◆ DIRECTIONS FOR THIS TASK ◆
Restate word for word the entries below, starting with the line with "Writes h.x y (wD h.w) 1 fun l => (srcReg" and continuing through the line with "else byteOf (srcAlt". Include both of those lines and no others.

DATA EXTRACTS Start Marker

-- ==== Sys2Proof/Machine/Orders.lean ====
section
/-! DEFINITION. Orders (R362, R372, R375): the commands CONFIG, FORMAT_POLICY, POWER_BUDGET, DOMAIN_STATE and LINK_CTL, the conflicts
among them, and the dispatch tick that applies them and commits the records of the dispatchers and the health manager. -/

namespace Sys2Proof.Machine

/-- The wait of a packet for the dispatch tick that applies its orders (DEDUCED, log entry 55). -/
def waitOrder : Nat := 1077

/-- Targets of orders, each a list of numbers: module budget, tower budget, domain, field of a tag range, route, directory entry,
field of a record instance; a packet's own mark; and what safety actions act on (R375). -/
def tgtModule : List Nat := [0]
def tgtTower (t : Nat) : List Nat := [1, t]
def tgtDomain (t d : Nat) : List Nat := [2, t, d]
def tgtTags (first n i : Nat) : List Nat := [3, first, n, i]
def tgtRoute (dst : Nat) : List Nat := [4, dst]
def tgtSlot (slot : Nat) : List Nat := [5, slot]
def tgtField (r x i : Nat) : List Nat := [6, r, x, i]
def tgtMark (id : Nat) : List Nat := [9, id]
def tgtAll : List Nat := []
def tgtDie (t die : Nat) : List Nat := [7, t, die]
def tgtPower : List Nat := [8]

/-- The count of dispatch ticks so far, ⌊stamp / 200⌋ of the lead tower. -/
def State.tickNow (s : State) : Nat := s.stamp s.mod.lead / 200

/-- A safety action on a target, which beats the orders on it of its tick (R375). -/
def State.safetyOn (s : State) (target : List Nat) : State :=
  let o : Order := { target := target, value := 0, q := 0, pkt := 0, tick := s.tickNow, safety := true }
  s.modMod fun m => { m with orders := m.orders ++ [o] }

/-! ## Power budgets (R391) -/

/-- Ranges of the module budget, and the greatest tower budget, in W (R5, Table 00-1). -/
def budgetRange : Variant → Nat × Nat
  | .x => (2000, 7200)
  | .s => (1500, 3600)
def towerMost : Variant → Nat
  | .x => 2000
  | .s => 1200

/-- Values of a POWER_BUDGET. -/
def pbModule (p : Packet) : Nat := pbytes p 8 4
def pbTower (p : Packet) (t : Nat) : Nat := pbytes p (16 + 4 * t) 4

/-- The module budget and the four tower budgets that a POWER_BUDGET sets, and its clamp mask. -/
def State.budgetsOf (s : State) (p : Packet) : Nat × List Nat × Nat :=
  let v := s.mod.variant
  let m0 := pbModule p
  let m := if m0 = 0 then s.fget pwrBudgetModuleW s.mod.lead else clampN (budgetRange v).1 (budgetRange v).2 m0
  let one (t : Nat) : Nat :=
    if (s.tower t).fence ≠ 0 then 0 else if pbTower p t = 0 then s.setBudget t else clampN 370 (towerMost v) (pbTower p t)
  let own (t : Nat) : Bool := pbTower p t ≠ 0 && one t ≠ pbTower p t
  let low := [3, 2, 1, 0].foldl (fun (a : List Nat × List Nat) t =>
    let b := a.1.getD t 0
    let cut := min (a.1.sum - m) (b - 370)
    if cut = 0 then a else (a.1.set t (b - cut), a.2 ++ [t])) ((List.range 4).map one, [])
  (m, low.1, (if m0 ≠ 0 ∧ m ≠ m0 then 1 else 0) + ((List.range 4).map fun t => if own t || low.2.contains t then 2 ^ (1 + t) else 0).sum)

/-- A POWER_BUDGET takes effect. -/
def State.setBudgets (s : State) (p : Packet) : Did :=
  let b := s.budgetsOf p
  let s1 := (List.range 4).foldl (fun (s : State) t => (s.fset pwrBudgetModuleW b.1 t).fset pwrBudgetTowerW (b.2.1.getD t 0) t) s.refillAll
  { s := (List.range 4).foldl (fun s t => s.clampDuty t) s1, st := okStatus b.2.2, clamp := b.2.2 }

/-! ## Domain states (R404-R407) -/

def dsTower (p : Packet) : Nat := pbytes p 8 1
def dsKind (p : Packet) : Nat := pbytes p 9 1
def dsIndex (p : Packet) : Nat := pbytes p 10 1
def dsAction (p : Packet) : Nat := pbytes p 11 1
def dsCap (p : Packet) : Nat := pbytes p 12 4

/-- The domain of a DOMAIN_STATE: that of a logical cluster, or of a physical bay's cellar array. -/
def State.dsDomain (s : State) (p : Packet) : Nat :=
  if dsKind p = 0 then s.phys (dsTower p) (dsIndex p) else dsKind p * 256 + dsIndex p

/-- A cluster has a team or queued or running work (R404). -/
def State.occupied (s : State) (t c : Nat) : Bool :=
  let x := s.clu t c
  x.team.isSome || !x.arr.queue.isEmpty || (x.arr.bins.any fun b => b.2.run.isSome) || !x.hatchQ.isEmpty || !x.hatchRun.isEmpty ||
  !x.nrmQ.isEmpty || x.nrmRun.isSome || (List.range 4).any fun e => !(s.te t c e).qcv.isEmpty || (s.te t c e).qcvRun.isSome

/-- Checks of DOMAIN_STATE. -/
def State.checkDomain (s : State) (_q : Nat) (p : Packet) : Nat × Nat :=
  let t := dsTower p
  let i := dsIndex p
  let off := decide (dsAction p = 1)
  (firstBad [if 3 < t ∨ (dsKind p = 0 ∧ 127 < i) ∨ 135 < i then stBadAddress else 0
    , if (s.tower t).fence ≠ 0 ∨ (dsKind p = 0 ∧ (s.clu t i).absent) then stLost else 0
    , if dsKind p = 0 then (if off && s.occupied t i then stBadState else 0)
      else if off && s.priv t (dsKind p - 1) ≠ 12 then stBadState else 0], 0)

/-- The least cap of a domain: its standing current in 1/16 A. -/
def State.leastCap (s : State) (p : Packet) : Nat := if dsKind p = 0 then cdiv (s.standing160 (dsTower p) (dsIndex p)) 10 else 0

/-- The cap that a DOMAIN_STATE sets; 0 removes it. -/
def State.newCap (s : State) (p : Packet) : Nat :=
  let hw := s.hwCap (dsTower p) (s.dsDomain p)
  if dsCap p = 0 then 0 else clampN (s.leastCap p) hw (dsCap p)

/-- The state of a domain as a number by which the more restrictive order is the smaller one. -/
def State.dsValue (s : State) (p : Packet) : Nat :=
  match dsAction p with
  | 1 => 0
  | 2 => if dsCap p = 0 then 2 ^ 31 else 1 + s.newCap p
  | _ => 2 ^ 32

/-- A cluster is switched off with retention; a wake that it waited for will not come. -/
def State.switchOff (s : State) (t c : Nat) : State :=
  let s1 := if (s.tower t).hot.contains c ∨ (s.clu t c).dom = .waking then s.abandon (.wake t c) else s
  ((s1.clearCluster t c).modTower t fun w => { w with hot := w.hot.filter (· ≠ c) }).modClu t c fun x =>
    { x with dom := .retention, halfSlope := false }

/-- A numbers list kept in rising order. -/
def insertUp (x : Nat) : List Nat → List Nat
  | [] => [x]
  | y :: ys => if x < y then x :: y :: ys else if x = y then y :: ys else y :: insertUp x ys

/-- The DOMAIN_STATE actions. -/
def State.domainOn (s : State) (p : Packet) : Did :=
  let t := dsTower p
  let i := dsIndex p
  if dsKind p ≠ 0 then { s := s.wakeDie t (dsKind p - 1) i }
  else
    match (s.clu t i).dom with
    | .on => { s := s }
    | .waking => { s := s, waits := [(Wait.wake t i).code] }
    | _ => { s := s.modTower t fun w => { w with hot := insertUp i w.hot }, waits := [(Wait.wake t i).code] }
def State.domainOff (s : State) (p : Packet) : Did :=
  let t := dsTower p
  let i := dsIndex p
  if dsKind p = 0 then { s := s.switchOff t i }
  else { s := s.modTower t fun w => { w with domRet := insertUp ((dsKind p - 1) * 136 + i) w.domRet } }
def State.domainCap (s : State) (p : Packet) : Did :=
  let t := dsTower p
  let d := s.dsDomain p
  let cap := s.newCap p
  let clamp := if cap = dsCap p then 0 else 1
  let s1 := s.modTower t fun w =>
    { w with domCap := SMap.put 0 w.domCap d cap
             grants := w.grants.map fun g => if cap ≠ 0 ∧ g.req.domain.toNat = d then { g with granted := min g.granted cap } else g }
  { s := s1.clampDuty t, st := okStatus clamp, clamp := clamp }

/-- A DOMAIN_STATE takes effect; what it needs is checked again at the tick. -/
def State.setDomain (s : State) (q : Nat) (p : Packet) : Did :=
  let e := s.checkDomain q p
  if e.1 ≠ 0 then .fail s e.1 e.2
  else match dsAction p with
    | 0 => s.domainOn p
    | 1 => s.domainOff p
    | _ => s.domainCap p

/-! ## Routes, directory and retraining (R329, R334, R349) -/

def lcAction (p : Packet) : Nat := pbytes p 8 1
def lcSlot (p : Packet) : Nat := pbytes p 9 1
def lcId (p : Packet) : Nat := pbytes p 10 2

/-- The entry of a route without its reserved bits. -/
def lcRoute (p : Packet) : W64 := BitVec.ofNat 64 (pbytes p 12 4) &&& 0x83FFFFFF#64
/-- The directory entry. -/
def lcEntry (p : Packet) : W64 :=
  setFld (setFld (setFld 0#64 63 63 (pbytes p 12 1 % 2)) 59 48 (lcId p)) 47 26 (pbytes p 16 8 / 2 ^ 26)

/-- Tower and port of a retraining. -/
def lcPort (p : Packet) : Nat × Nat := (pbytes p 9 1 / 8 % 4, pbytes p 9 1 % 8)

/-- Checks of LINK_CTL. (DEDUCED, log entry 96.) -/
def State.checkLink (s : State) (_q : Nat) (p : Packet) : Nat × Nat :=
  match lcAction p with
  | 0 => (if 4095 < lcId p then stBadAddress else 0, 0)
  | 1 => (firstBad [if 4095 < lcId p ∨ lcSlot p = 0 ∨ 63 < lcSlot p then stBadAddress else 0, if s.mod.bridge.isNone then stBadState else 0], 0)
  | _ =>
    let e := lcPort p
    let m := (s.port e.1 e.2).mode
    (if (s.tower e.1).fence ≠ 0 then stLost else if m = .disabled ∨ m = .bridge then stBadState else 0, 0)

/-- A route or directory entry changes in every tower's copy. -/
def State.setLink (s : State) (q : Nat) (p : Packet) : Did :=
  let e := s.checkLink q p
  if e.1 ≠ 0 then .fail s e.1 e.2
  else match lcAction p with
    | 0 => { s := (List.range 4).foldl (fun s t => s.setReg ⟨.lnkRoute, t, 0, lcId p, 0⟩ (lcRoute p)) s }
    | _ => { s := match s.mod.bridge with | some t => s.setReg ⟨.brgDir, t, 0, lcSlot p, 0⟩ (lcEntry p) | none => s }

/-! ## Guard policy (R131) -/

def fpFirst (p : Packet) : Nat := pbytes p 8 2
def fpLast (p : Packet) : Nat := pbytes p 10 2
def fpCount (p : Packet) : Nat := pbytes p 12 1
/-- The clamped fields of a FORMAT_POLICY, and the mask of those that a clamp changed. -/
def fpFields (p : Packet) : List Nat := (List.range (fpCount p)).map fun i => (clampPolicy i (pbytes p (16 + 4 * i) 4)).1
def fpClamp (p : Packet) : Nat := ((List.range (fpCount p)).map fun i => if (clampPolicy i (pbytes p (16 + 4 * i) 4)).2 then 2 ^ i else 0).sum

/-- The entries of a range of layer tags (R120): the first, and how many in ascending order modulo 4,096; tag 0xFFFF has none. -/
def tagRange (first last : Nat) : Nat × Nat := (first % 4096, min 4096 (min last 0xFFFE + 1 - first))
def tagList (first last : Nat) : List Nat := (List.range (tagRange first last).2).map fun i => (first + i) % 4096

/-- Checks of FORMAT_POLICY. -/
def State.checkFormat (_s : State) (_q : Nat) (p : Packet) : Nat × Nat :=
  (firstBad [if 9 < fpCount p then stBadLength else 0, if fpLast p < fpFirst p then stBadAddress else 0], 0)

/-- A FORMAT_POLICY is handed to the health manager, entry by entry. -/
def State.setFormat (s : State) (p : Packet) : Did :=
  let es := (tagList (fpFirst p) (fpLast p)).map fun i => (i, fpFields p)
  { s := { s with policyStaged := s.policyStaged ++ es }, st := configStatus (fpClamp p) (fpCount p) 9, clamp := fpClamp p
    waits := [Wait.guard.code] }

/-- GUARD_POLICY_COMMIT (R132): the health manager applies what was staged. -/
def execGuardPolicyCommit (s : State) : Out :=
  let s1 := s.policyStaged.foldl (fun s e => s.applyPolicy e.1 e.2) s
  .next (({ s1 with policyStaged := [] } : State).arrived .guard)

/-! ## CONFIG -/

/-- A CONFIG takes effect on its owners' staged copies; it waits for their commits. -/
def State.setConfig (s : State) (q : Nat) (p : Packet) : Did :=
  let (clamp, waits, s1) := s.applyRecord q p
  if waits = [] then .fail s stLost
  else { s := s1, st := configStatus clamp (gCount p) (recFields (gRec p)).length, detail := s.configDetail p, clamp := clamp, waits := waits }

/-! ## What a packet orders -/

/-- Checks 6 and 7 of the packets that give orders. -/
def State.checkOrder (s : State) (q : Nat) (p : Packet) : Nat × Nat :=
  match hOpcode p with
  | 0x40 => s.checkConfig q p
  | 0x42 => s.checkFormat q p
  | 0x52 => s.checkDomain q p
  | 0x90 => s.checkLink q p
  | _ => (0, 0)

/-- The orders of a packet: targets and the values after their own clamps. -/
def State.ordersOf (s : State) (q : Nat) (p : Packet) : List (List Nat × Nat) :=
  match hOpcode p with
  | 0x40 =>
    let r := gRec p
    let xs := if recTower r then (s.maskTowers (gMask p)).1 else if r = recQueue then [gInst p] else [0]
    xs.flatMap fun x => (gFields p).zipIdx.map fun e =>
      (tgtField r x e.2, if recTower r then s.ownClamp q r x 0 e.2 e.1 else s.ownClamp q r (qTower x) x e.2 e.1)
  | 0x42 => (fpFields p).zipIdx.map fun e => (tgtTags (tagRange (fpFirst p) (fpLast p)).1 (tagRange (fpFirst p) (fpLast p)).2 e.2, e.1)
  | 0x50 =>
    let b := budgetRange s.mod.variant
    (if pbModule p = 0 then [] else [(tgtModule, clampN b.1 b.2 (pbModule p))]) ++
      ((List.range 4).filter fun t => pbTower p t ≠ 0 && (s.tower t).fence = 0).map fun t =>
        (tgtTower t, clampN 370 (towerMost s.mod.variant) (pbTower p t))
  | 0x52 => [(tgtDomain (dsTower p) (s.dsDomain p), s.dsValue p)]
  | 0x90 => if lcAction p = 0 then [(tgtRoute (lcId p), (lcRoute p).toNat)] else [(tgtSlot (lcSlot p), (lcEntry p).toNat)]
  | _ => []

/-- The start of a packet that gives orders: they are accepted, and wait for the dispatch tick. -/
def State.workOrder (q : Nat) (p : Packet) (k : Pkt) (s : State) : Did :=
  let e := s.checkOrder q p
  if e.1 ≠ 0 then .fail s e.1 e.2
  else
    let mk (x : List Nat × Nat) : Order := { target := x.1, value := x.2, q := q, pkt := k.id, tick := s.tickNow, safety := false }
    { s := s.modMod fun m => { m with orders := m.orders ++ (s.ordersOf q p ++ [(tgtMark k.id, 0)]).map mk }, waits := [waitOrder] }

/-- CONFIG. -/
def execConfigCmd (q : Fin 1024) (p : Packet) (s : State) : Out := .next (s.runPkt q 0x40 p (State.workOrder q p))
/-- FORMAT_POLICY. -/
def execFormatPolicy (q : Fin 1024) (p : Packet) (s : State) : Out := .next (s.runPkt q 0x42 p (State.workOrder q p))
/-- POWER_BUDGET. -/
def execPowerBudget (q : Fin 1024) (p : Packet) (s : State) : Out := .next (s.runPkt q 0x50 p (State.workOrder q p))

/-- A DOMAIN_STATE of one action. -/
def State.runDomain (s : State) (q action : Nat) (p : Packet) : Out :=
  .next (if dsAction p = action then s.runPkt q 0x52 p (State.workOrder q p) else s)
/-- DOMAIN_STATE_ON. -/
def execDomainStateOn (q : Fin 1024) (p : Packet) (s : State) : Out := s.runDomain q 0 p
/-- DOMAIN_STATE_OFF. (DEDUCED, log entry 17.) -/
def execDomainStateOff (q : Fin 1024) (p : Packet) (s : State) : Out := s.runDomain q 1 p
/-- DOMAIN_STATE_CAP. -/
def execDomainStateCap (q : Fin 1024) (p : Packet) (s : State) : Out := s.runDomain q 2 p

DATA EXTRACTS End Marker
DATA EXTRACTS Start Marker

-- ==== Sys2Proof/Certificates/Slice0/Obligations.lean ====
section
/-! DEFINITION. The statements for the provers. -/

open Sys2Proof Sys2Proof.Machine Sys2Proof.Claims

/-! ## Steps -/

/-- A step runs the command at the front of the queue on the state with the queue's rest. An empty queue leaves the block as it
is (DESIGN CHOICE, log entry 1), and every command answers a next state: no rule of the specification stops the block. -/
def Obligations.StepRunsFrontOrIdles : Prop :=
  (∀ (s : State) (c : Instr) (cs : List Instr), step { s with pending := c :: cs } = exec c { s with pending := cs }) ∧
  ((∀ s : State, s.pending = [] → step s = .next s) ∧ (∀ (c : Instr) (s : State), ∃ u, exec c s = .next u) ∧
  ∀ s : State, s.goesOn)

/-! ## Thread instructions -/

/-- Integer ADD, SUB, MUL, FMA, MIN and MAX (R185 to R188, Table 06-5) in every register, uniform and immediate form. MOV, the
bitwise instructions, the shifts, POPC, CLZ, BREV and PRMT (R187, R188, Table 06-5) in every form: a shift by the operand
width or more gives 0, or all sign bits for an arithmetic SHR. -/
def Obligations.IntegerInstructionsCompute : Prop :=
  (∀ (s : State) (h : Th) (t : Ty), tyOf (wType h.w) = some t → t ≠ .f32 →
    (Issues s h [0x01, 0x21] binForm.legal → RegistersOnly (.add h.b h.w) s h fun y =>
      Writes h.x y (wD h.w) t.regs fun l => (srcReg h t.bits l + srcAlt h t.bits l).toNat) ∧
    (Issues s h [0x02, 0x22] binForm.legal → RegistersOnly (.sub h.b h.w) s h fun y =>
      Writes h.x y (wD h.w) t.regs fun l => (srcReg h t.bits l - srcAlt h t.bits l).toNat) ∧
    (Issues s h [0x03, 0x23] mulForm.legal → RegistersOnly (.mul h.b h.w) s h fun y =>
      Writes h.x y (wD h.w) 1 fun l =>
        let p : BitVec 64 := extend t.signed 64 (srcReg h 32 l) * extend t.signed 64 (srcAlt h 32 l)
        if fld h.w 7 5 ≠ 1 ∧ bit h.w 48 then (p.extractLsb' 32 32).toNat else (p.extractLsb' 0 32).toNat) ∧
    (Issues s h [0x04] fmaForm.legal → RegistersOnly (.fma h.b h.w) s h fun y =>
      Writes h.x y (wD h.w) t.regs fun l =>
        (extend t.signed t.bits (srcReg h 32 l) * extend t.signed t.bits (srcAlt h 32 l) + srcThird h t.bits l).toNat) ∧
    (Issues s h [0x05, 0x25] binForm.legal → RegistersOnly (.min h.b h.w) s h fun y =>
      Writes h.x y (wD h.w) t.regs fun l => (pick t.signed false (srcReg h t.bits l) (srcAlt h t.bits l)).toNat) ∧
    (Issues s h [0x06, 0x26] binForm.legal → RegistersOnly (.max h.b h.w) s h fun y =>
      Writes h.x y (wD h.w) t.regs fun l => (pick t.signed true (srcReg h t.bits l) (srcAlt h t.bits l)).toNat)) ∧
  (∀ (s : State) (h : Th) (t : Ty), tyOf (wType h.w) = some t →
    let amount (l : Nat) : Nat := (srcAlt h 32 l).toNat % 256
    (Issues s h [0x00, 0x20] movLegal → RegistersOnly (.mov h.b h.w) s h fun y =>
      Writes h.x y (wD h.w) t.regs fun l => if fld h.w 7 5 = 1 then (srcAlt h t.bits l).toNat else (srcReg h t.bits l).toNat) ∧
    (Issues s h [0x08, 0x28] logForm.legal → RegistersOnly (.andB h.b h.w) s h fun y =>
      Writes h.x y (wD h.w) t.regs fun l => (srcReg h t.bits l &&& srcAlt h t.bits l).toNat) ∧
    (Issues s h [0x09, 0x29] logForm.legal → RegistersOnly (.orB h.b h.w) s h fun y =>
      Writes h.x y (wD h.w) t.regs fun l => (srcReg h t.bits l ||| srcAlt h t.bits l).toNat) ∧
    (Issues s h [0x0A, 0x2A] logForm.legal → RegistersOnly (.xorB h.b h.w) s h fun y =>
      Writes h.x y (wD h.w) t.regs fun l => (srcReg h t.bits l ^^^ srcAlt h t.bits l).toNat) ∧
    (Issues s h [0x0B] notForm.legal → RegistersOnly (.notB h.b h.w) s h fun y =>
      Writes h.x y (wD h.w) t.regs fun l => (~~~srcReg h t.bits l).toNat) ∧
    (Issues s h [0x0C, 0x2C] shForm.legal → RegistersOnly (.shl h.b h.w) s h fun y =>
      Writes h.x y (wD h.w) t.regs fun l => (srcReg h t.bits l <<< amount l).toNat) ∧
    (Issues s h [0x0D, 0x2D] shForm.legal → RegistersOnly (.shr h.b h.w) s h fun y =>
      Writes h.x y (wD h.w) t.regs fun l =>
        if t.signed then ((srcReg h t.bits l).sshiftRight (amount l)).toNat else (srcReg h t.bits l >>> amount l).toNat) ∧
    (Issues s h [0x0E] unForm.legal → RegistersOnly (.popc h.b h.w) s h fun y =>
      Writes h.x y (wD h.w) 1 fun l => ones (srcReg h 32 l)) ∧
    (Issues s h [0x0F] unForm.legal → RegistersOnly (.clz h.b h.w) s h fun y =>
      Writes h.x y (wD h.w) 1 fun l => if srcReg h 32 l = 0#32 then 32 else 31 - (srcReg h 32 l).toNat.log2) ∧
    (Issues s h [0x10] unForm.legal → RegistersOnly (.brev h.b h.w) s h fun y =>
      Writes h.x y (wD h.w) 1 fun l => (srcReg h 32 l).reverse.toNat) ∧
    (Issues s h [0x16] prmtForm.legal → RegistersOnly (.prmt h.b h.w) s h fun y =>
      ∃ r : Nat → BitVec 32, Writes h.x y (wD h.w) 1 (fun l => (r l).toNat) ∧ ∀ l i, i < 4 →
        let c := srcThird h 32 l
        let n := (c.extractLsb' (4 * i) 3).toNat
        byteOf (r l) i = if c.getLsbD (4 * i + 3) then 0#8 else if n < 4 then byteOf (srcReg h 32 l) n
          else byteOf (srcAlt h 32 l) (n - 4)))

DATA EXTRACTS End Marker
DATA EXTRACTS Start Marker

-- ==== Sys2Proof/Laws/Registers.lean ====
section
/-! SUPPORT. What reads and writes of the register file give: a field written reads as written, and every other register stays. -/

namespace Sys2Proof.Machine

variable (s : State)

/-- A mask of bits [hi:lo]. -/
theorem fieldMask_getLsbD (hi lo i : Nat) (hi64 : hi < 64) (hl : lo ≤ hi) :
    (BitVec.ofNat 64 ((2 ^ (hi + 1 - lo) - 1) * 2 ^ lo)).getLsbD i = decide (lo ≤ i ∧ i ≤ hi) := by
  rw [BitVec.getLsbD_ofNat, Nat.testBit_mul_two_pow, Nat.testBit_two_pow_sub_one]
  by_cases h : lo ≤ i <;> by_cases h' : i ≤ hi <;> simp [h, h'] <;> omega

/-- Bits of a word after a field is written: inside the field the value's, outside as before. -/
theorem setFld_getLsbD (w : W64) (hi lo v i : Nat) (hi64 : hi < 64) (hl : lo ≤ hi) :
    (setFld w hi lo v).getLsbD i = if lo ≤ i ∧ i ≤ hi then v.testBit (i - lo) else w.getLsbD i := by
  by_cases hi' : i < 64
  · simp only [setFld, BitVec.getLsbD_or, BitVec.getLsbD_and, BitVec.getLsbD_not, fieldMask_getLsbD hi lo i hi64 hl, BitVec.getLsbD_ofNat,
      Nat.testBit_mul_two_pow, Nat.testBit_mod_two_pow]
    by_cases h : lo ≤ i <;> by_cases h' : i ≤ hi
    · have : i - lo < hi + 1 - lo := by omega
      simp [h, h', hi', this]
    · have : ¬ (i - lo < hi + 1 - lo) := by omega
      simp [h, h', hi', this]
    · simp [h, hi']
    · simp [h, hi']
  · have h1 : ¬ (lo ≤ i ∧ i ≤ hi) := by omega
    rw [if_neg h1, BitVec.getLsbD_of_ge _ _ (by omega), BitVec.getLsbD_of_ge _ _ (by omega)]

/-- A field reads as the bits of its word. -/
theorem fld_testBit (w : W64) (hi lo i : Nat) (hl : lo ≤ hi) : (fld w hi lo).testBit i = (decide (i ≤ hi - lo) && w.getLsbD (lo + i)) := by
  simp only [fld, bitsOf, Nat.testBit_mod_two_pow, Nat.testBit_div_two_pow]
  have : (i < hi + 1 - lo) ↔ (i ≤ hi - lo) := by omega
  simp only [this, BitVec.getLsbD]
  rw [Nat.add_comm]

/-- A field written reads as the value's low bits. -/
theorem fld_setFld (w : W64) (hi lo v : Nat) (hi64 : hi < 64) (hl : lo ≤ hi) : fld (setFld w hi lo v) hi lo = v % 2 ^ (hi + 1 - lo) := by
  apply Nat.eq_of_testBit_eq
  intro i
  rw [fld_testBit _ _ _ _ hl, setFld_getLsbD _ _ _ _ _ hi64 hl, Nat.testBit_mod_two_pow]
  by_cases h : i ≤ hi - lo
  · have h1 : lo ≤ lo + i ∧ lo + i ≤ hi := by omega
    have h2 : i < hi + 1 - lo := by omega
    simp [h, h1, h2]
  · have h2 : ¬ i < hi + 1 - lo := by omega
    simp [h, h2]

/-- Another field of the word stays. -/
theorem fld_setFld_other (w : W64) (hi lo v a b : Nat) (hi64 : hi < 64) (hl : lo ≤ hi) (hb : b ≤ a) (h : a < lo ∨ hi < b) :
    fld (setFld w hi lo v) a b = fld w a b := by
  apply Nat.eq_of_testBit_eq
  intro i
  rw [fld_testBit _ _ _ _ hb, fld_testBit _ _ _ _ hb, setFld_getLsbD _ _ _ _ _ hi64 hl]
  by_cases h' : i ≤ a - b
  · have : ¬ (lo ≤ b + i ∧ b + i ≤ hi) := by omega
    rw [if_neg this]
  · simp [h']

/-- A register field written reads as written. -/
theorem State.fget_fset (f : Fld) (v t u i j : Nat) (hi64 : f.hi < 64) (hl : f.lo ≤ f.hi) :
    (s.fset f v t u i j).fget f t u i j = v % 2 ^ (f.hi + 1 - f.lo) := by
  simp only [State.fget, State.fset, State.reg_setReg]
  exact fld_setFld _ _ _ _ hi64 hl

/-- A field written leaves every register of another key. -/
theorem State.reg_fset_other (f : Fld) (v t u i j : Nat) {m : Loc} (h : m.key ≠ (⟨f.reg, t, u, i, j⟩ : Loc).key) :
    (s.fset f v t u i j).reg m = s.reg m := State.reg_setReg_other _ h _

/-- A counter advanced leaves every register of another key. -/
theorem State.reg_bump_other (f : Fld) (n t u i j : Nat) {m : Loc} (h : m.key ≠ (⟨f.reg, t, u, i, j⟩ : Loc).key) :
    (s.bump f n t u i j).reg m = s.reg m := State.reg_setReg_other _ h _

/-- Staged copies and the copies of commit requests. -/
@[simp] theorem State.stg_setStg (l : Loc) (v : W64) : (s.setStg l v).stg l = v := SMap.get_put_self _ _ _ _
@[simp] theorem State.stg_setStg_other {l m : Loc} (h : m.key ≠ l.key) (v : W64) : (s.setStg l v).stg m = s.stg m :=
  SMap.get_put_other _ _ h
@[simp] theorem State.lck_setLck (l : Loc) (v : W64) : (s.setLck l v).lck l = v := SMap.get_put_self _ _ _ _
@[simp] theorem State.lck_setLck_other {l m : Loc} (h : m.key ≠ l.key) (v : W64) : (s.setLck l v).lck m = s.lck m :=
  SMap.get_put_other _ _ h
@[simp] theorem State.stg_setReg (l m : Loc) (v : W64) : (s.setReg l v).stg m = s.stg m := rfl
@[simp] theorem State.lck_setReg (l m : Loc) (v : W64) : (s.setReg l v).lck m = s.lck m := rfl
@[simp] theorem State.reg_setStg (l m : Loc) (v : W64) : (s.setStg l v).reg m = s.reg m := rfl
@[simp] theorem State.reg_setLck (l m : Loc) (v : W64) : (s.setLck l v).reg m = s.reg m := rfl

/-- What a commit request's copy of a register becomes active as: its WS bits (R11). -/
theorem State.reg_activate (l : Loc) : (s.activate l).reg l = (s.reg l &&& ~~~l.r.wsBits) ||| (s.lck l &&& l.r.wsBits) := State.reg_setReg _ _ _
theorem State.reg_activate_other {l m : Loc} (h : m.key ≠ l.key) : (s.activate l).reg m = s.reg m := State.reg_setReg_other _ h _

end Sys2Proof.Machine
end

DATA EXTRACTS End Marker

◆ YOUR RESPONSE ◆
      Writes h.x y (wD h.w) 1 fun l => (srcReg h 32 l).reverse.toNat) ∧
    (Issues s h [0x16] prmtForm.legal → RegistersOnly (.prmt h.b h.w) s h fun y =>
      ∃ r : Nat → BitVec 32, Writes h.x y (wD h.w) 1 (fun l => (r l).toNat) ∧ ∀ l i, i < 4 →
        let c := srcThird h 32 l
        let n := (c.extractLsb' (4 * i) 3).toNat
        byteOf (r l) i = if c.getLsbD (4 * i + 3) then 0#8 else if n < 4 then byteOf (srcReg h 32 l) n
          else byteOf (srcAlt h 32 l) (n - 4)))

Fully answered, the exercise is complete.